Out of the data below, copy every line with the string "where".

### Stored items from a collection
*** Begin section ***

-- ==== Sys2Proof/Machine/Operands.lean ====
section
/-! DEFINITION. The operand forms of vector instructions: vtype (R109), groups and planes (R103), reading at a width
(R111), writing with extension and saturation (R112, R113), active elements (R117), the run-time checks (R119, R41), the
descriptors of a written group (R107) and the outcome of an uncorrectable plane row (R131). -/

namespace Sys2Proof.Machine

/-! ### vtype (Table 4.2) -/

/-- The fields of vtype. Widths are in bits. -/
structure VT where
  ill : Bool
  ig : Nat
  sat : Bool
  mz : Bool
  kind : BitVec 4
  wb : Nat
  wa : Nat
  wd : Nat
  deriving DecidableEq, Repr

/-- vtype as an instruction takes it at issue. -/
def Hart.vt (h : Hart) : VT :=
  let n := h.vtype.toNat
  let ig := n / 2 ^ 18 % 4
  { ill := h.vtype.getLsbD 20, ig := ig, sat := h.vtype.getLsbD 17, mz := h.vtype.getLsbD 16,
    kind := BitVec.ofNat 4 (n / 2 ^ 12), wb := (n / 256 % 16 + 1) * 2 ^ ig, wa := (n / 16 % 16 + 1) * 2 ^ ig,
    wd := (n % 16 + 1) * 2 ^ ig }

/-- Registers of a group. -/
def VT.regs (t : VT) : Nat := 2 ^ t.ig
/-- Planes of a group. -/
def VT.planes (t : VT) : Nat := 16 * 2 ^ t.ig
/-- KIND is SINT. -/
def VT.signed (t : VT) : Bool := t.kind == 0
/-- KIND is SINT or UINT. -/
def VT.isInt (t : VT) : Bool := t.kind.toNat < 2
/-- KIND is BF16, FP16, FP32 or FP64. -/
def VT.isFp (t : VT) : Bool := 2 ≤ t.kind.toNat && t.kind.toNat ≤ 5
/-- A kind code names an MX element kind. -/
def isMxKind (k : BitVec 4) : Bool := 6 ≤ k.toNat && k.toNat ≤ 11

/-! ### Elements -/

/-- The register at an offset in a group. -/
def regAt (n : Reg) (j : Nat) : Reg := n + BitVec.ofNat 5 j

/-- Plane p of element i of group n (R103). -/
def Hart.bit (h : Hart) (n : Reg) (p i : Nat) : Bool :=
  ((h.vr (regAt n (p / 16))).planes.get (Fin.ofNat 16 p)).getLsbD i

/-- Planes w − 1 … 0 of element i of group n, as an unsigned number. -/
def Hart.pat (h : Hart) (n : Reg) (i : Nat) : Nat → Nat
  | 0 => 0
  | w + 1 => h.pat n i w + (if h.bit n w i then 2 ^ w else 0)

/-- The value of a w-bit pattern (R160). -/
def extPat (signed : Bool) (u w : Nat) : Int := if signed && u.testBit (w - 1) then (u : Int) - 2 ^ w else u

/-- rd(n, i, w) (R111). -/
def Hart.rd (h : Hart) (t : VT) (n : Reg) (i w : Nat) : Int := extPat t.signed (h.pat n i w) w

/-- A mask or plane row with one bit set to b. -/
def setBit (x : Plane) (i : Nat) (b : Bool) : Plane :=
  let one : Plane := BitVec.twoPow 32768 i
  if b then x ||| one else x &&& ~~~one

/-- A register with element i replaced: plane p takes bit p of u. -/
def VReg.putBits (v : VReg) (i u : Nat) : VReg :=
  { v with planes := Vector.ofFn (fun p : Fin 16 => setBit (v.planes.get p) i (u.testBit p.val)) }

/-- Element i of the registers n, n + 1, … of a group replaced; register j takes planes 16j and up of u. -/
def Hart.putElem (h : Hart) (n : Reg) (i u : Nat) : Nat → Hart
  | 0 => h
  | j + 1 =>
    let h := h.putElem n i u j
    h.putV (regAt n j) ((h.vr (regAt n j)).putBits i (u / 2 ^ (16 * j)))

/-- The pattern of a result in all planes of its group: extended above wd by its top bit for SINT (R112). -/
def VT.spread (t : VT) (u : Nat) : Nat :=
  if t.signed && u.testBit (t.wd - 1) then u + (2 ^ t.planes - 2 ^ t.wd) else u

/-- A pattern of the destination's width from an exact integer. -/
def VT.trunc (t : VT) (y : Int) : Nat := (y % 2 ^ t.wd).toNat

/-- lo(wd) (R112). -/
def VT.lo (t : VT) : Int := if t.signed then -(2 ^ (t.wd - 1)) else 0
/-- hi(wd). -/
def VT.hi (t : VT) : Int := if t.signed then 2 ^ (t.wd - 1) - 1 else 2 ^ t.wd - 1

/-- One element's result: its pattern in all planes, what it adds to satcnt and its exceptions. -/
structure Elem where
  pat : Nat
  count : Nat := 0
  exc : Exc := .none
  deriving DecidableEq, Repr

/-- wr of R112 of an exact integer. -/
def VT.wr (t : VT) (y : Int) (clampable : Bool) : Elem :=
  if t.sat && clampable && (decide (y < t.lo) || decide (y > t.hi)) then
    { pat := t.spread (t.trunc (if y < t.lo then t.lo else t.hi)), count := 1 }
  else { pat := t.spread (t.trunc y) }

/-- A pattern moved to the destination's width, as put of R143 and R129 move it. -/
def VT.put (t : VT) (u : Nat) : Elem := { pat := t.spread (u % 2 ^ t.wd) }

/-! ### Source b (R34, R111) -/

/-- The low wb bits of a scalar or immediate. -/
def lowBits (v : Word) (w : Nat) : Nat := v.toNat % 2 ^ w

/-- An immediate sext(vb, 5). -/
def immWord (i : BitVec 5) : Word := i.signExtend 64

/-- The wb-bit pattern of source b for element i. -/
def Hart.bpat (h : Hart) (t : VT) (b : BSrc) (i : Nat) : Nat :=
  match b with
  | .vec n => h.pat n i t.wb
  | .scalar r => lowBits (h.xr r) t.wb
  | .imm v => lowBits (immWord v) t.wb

*** End section ***
*** Begin section ***

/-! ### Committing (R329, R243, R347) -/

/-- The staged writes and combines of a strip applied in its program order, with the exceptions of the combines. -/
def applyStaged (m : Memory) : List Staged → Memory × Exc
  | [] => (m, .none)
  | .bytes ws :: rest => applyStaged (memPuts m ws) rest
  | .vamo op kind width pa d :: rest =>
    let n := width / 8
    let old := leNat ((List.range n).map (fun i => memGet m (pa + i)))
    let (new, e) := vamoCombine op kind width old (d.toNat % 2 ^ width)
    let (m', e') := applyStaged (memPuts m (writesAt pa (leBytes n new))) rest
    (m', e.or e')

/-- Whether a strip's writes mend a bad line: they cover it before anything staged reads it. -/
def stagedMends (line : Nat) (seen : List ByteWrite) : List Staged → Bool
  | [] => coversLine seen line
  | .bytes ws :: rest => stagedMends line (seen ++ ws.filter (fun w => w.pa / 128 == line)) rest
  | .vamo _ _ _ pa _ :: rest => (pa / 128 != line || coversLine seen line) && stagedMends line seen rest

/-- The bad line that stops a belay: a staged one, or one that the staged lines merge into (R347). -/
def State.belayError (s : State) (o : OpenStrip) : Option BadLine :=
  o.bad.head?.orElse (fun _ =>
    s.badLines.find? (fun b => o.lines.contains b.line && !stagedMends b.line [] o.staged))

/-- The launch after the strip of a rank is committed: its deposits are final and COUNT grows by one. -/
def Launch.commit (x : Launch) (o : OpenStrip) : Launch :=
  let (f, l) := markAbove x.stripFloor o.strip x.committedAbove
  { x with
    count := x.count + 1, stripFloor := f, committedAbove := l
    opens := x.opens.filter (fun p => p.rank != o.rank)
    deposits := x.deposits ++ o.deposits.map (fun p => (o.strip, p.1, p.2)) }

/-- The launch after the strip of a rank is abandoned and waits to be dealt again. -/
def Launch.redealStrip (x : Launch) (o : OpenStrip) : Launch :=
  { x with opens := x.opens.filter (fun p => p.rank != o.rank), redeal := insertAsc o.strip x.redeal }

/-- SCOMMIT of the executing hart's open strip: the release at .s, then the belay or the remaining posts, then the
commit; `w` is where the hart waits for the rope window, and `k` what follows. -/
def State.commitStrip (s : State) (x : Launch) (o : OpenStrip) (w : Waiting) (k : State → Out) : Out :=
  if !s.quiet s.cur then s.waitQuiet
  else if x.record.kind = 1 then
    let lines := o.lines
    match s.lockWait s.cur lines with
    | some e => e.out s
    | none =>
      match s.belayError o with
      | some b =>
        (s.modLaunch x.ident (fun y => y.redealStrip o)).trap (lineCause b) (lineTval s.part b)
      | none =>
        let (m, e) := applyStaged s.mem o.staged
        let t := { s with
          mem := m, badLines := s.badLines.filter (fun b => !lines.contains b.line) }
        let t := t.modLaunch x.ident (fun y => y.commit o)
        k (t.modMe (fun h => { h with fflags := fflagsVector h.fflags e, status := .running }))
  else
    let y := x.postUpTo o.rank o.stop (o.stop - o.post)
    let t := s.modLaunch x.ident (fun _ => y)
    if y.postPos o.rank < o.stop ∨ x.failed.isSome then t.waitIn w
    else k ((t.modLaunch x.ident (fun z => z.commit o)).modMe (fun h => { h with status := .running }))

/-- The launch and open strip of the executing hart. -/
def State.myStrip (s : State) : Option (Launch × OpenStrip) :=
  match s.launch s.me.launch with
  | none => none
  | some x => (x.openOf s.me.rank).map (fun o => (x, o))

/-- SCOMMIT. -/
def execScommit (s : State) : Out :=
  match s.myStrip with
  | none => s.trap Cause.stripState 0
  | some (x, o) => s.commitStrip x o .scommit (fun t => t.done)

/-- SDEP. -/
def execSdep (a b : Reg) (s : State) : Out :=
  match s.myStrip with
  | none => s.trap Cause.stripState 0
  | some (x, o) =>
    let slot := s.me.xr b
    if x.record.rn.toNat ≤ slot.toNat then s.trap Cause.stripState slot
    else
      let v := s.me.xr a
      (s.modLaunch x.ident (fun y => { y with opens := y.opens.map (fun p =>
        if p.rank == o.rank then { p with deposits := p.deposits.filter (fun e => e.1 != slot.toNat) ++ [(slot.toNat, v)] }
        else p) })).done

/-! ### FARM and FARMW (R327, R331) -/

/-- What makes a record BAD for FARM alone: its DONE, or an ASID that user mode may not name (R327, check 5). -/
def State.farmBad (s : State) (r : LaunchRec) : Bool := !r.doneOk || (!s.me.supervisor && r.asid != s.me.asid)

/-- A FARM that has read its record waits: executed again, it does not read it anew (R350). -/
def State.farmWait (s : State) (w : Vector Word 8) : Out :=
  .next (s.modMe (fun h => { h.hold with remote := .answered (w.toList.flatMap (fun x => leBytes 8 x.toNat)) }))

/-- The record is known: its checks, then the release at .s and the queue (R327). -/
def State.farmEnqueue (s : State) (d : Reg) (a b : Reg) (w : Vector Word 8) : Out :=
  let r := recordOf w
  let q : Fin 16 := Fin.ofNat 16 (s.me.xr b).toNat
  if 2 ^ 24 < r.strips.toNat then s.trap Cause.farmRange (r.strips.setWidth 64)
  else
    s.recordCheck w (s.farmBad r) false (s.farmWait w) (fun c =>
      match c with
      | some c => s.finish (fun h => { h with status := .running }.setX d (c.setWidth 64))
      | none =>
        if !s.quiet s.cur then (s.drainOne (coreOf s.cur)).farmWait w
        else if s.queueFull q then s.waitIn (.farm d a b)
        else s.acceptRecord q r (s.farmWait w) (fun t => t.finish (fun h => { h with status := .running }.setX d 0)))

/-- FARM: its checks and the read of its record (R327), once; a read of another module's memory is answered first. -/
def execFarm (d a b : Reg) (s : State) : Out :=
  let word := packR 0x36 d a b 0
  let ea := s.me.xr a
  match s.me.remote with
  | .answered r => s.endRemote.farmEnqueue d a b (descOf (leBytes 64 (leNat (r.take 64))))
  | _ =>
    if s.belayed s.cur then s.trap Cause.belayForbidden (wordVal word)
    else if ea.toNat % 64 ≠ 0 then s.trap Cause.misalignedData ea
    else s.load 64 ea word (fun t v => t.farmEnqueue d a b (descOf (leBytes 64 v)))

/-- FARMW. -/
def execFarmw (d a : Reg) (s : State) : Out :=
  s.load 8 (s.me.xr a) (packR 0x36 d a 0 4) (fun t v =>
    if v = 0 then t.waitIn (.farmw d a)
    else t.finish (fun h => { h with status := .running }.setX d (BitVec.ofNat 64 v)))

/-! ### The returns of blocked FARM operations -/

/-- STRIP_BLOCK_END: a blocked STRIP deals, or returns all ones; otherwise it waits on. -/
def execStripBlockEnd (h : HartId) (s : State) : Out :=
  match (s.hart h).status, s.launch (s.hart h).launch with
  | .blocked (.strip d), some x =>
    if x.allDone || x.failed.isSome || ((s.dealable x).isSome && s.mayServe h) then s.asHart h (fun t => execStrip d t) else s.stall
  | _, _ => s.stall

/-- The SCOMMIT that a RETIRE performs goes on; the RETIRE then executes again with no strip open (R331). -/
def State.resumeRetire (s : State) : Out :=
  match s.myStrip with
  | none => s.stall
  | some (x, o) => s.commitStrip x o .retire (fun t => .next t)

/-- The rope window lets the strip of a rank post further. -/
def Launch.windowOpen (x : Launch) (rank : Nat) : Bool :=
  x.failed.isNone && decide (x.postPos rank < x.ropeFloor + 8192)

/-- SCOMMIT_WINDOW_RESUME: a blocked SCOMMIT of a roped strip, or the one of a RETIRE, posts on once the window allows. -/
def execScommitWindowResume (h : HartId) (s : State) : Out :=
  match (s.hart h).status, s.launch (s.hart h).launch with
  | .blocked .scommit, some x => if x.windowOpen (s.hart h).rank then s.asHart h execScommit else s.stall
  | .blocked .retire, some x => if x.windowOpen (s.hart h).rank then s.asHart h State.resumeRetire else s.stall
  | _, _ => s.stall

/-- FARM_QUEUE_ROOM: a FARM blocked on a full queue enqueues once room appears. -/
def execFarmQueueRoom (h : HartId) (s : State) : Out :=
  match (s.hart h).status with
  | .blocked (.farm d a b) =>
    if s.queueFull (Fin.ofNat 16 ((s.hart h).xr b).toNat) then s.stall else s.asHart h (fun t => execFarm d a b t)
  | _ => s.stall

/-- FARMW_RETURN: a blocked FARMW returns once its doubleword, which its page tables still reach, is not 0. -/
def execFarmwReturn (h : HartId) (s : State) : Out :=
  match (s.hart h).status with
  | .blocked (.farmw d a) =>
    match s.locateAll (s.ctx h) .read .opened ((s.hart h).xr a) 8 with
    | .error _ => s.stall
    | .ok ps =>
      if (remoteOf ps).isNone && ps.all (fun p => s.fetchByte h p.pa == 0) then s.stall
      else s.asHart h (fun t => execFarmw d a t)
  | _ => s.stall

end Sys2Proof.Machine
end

*** End section ***

### ANSWER SPACE
structure VT where
structure Elem where
commit; `w` is where the hart waits for the rope window, and `k` what follows. -/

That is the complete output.